A collection of off-policy reinforcement learning algorithms with Mujoco benchmark results from 4 seeds.
Welcome to our Off-Policy Reinforcement Learning (RL) Repository, where we bring together three state-of-the-art algorithms implemented in PyTorch: Soft Actor-Critic (SAC), Twin Delayed DDPG (TD3), and the latest innovation, TD7, introduced by S. Fujimoto in 2023.
Our repository aims to provide a clean and comprehensive implementation of these three off-policy RL algorithms. We meticulously experiment with the Mujoco benchmark across eight seeds, ensuring a thorough evaluation of each algorithm's capabilities.
RL Algorithms:
- SAC: Soft Actor-Critic, a powerful off-policy algorithm known for its excellent sample efficiency and stable training.
- TD3: Twin Delayed DDPG, a proven performer in off-policy learning, now accompanied by the latest enhancements from TD7.
- TD7: The latest advancement introduced by S. Fujimoto, incorporating four additional "know-hows" to elevate both performance and stability.
# Clone repo.
git clone https://github.com/seungju-k1m/sac-td3-td7.git
# Change Directory.
cd sac-td3-td7
# Make-up virtual environment. (python version is 3.10)

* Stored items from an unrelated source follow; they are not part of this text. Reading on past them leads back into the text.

/-- The value INDEX_PHASE + k INDEX_PERIOD nearest to count x; the lower one halfway (R36). -/
def indexExpected (phase period : Nat) (x : Int) : Int :=
  if period = 0 then (phase : Int)
  else
    let r := (x - phase) % (period : Int)
    let low := x - r
    if 2 * r ≤ (period : Int) then low else low + period

/-- The count of input i is corrected by an index from off above the expected value (R36, R67): an offset of 0 changes nothing
and writes no record. -/
def indexCorrect (c : Core) (i : Nat) (off : Int) : Core :=
  if off = 0 then c
  else (lcCorrect (encPut c i (c.geti (K.encCount i) - off)) i (-off)).raise (0x0B10 + i) 3 (satS 32 off)

/-- An index taken at the present count (R36, R37): it homes, corrects, or is a mismatch. An offset beyond I32 is saturated in
LAST_INDEX_OFFSET and in the payload (DESIGN CHOICE, log 64). -/
def indexTaken (c : Core) (i : Nat) : Core :=
  let x := c.geti (K.encCount i)
  let phase := c.get (K.encIndexPhase i)
  if c.get (K.encIndexMode i) = 2 && (nth c.encs i).homeAwait then
    let off := x - phase
    let c := { c with encs := upd c.encs i fun (e : Enc) => { e with homeAwait := false } }
    let c := c.satI (K.encLastIndexOffset i) off
    let c := (c.setBitOf (K.encStatus i) 4 true).setBitOf (K.encStatus i) 1 false
    if off = 0 then c.raise (0x0B10 + i) 3 0 else indexCorrect c i off
  else
    let off := x - indexExpected phase (c.get (K.encIndexPeriod i)) x
    let c := c.satI (K.encLastIndexOffset i) off
    if off.natAbs ≤ c.get (K.encIndexTol i) then indexCorrect (c.setBitOf (K.encStatus i) 1 false) i off
    else (c.bump (K.encIndexMismatches i)).raise (0x0B10 + i) 4 (satS 32 off)

/-- An index occurs: taken in check and home mode, discarded in the sample of a double edge (R38). Z must return to 0
before the next one. -/
def indexOccurs (c : Core) (i : Nat) : Core :=
  let c := { c with encs := upd c.encs i fun (e : Enc) => { e with zUsed := e.z } }
  if c.get (K.encIndexMode i) = 0 then c
  else if (nth c.encs i).doubles.head? = some c.sample then c.bump (K.encIndexDiscards i)
  else indexTaken c i

/-- The pair AB that a gate of 1 to 4 names. -/
def gatePair (g : Nat) : Bool × Bool :=
  if g = 1 then (false, false) else if g = 2 then (false, true) else if g = 3 then (true, false) else (true, true)

/-- The direction of the last count change is reverse (R33, R480); forward before the first. -/
def encReverse (c : Core) (i : Nat) : Bool := c.bitOf (K.encStatus i) 3

/-- Whether the present levels of input i make an index, once all that changes in the sample has changed (R36, R480). With gate
0 it is the change of Z in this sample that is a rise moving forward or a fall in reverse, as the count change of the same
sample says if there is one; with gates 1 to 4, the first sample in which Z is 1 and AB equals the gate's pair. A fall in
reverse is no index where the rise of the same pulse was one (DESIGN CHOICE, log 65). -/
def indexNow (c : Core) (i : Nat) : Bool :=
  let e := nth c.encs i
  let g := c.get (K.encIndexGate i)
  c.get (K.encSource i) = 0 && !e.zUsed &&
    (if g = 0 then e.zAt = some c.sample && (e.z != encReverse c i) else e.z && (e.a, e.b) = gatePair g)

/-- The index functions of input i look at the sample (R36 to R38, R480). -/
def encSettle (c : Core) (i : Nat) : Core :=
  let c := { c with encs := upd c.encs i fun (x : Enc) => { x with due := false } }
  let c := if indexNow c i then indexOccurs c i else c
  { c with encs := upd c.encs i fun (x : Enc) => { x with zUsed := x.zUsed && x.z } }

/-- The index functions look at the sample at once, when the other filtered line has changed in it too, or else when it does
or when the cycle ends. -/
def encJudge (c : Core) (i : Nat) (other : Option Nat) : Core :=
  if other = some c.sample then encSettle c i
  else { c with encs := upd c.encs i fun (x : Enc) => { x with due := true } }

/-- The end of a cycle: an index still to be judged is. -/
def indexClose (c : Core) (i : Nat) : Core := if (nth c.encs i).due then encSettle c i else c

/-- ENC_EDGE: the filtered pair AB of input i becomes (a, b) (R33). While SOURCE is 1 the pins are not counted, and a double
edge on them is none (DESIGN CHOICE, log 66). -/
def encEdge (i : Nat) (a b : Bool) (c : Core) : Core :=
  let e := nth c.encs i
  if (a, b) = (e.a, e.b) then c
  else
    let c := { c with encs := upd c.encs i fun (x : Enc) => { x with a := a, b := b, abAt := some c.sample } }
    if c.get (K.encSource i) != 0 then c
    else
      let c :=
        if a != e.a && b != e.b then
          let c := { c with encs := upd c.encs i fun (x : Enc) => { x with doubles := (c.sample :: x.doubles).take 256 } }
          let c := (c.bump (K.encDoubleEdges i)).setBitOf (K.encStatus i) 1 true
          c.raise (0x0B10 + i) 1 (c.get (K.encDoubleEdges i))
        else
          let fwd := ((a, b) = quadNext e.a e.b) != c.bitOf (K.encInvert i) 0
          encCount (c.setBitOf (K.encStatus i) 3 (!fwd)) i (if fwd then 1 else -1) c.sample
      encJudge c i e.zAt

/-- ENC_RAW_PULSE: a raw pulse too short for the filter (R31). -/
def encRawPulse (i : Nat) (c : Core) : Core := c.bump (K.encGlitches i)

/-- Double edges of input i within the last 65,536 samples, that age excluded (R34). -/
def doublesInWindow (c : Core) (i : Nat) : Nat :=
  ((nth c.encs i).doubles.filter fun (s : Nat) => decide (c.sample < s + 65536)).length

/-- ENC_UNRELIABLE: more than DOUBLE_LIMIT double edges in the window (R34). -/
def encUnreliable (i : Nat) (c : Core) : Core :=
  if decide (c.get (K.encDoubleLimit i) < doublesInWindow c i) && !c.bitOf (K.encStatus i) 2 then
    (c.setBitOf (K.encStatus i) 2 true).raiseHeld (0x0B10 + i) 2 (doublesInWindow c i)
  else c

/-- The condition of ENC_UNRELIABLE ends, with UNRELIABLE, once the window no longer holds more than DOUBLE_LIMIT double
edges (R34, R406). -/
def encSample (i : Nat) (c : Core) : Core :=
  if c.bitOf (K.encStatus i) 2 && decide (doublesInWindow c i ≤ c.get (K.encDoubleLimit i)) then
    (c.setBitOf (K.encStatus i) 2 false).endFault (0x0B10 + i) 2
  else c

/-- ENC_INDEX: the filtered Z of input i takes a level (R36, R480). With gate 0 the index is the rising edge of Z moving
forward and the falling edge moving in reverse. -/
def encIndex (i : Nat) (z : Bool) (c : Core) : Core :=
  let e := nth c.encs i
  let z := z != c.bitOf (K.encInvert i) 1
  if z = e.z then c
  else encJudge { c with encs := upd c.encs i fun (x : Enc) => { x with z := z, zAt := some c.sample } } i e.abAt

python -m venv .venv --prompt rl
# Activate virtual env.
source .venv/bin/activate
# install
pip install -r requirements.txt
# There are three ways.
# First, Use cli
make cli
>>> rl sac --help
>>> rl td3 --help
>>> rl td7 --help
>>> # TD7 Example.
>>> rl td7 Ant-v4 ant@seed111 --seed 1111 --record-video
>>> # Replay your training result.
>>> replay save/td7/<your_train_dir>
>>> # ctrl+D to exit cli mode.
# Second, run python file.
python cli.py rl td7 Ant-v4 ant@seed111 -seed 1111
# Third, reproduce all the experiments: experiments with 4 different seeds corresponding to each Mujoco Env.
source run.sh
We compared the results of our Mujoco benchmark with the paper in two aspects: performance and training stability. Performance was measured as the average value across eight different seeds, while training stability was assessed by recording the agent's intermediate performance throughout the training process for each seed and visualizing these trendsation based on seeds and performance evolution during the training process.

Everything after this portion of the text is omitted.